Anche dal punto di vista musicale, la compilation di quest’anno si svolge all’insegna della continuità con una tradizione rock che in Italia ha avuto grande fortuna: questa edizione di Rock Targato Italia, ironicamente intitolata Ignoranza e Pregiudizio, ha infatti voluto raccogliere e ospitare musicisti che hanno partecipato o sostenuto, nelle diverse edizioni, il buon nome e la qualità della musica indipendente italiana.

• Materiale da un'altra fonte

theorem State.commit_store (hserv : s.Serving u n r) : State.commit .st u d s = .next (s.retired u n r) := by
  rw [State.commit, if_pos rfl, State.resetUnit_stampWrite hserv]

theorem State.releaseDestination_stampWrite (hserv : s.Serving u n r) :
    (s.stampWrite u).releaseDestination u d = (s.releaseDestination u d).stampWrite u := by
  have howner : (s.stampWrite u).owner d = s.owner d := by simp [State.owner]
  obtain ⟨ho, hr⟩ | ⟨ho, hr⟩ := s.releaseDestination_cases u d
  · have hserv' : (s.setOwner d none).Serving u n r := hserv
    rw [hr, State.releaseDestination, howner, if_pos ho, State.stampWrite_eq hserv, State.stampWrite_eq hserv']
    rfl
  · rw [hr, State.releaseDestination, howner, if_neg ho]

theorem State.serving_delivered (hserv : s.Serving u n r) (v : Word) : (s.delivered k u d v).Serving u n r := by
  unfold State.delivered State.releaseDestination
  split_ifs <;> exact hserv

theorem State.commit_of_result {v : Word} (hserv : s.Serving u n r) (hv : k = .st ∨ (s.unit u).result = some v) :
    State.commit k u d s = .next ((s.delivered k u d v).retired u n r) := by
  by_cases hk : k = .st
  · subst hk
    exact State.commit_store d hserv
  · have hres : (s.unit u).result = some v := hv.resolve_left hk
    have hserv' : (s.setReg d v).Serving u n r := hserv
    have hdel : ((s.setReg d v).releaseDestination u d).Serving u n r := by
      have h := State.serving_delivered k d hserv v
      rwa [State.delivered, if_neg hk] at h
    simp only [State.commit, if_neg hk, State.commitRegister, hres, State.delivered]
    rw [State.releaseDestination_stampWrite d hserv', State.resetUnit_stampWrite hdel]

theorem State.commit_of_no_result (hk : k ≠ .st) (hnone : (s.unit u).result = none) :
    State.commit k u d s = .fault .unitWithoutResult := by
  simp only [State.commit, if_neg hk, State.commitRegister, hnone]

section Delivered

variable (s u) (v : Word)

theorem State.delivered_frame :
    s.delivered k u d v = { s with regs := (s.delivered k u d v).regs, busy := (s.delivered k u d v).busy } := by
  unfold State.delivered State.releaseDestination
  split_ifs <;> rfl

@[simp] theorem State.delivered_cfg : (s.delivered k u d v).cfg = s.cfg := by rw [State.delivered_frame]
@[simp] theorem State.delivered_pc : (s.delivered k u d v).pc = s.pc := by rw [State.delivered_frame]
@[simp] theorem State.delivered_cc : (s.delivered k u d v).cc = s.cc := by rw [State.delivered_frame]
@[simp] theorem State.delivered_haltReached : (s.delivered k u d v).haltReached = s.haltReached := by
  rw [State.delivered_frame]
@[simp] theorem State.delivered_mem : (s.delivered k u d v).mem = s.mem := by rw [State.delivered_frame]
@[simp] theorem State.delivered_queue : (s.delivered k u d v).queue = s.queue := by rw [State.delivered_frame]
@[simp] theorem State.delivered_pools : (s.delivered k u d v).pools = s.pools := by rw [State.delivered_frame]
@[simp] theorem State.delivered_instrTrace : (s.delivered k u d v).instrTrace = s.instrTrace := by
  rw [State.delivered_frame]
@[simp] theorem State.delivered_unitTrace : (s.delivered k u d v).unitTrace = s.unitTrace := by
  rw [State.delivered_frame]
@[simp] theorem State.unit_delivered (w : UnitId) : (s.delivered k u d v).unit w = s.unit w := by simp [State.unit]

theorem State.reg_delivered (x : Reg) :
    (s.delivered k u d v).reg x = if k ≠ .st ∧ x = d then v else s.reg x := by
  unfold State.delivered
  split
  · next hk => simp [hk]
  · next hk =>
    have hreg : ((s.setReg d v).releaseDestination u d).reg x = (s.setReg d v).reg x := by simp [State.reg]
    rw [hreg, State.reg_setReg]
    simp [hk, eq_comm]

theorem State.owner_delivered (x : Reg) :
    (s.delivered k u d v).owner x = if k ≠ .st ∧ x = d ∧ s.owner d = some u then none else s.owner x := by
  unfold State.delivered
  split
  · next hk => simp [hk]
  · next hk =>
    obtain ⟨ho, hr⟩ | ⟨ho, hr⟩ := (s.setReg d v).releaseDestination_cases u d
    · have ho' : s.owner d = some u := ho
      simp [hr, State.owner_setOwner, hk, ho', eq_comm]
    · have ho' : s.owner d ≠ some u := ho
      simp [hr, ho']

end Delivered

/-! Clear busy (R115, R116). -/

theorem exec_clearBusy (hs : s.station = .clearBusy u) :
    exec (.ofKind k d a b imm) s = .next (s.refreshReadiness u a b) := by
  by_cases hk : k = .st
  · subst hk
    simp only [exec, Instr.ofKind, execSt, hs]
  · obtain ⟨value, hv⟩ := exec_eq_writerVisit s hk d a b imm
    simp only [hv, State.writerVisit, hs]

end Sys2Proof.Machine
end

section
/-! Issue (42_issue.md R80, R81): the free unit of a pool, and what the issue phase issues. -/

namespace Sys2Proof.Machine

section FreeUnit

variable {s : State} {k : Kind}

theorem State.busy_unit_of_getElem {j : Nat} (hj : j < (s.pools.get k).length) :
    (s.unit ⟨k, j⟩).busy = ((s.pools.get k)[j]).busy := by
  simp [State.unit, List.getElem?_eq_getElem hj]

Oltre alle giovani band emergenti, quest’anno la compilation (giunta alla sua ventinovesima edizione) ospita infatti anche brani inediti di musicisti del calibro di Omar Pedrini (che proprio grazie a Rock Targato Italia spiccò il volo trent’anni fa con i Timoria), i Vallanzaska, i Matrioska e gli Anhima.
Il quadro di De Filippi che campeggia sulla copertina della compilation di quest’anno fa parte del progetto più recente dell’artista milanese, intitolato “Circolarity”, e rappresenta un grande cerchio colorato, che sembra catturare lo sguardo e l’energia dello spettatore verso il proprio interno, e che allo stesso tempo appare però anche come un invito a muoversi dall’interno all’esterno, quasi fossimo trasportati da una grande forza centrifuga. “Il cerchio”, spiega il pittore milanese, “è il simbolo di energie che si diramano dall’interno all’esterno, dal proprio centro a ciò che esiste al di fuori-di-noi, come simbolo di apertura all’infinito verso l’altro, verso le culture diverse dalla nostra, verso il mondo intero; ma che allo stesso tempo ci permette di concentrarci anche su noi stessi, sulla nostra persona, sull’individualità, sulla singolarità della nostra cultura, della nostra sensibilità e umanità”.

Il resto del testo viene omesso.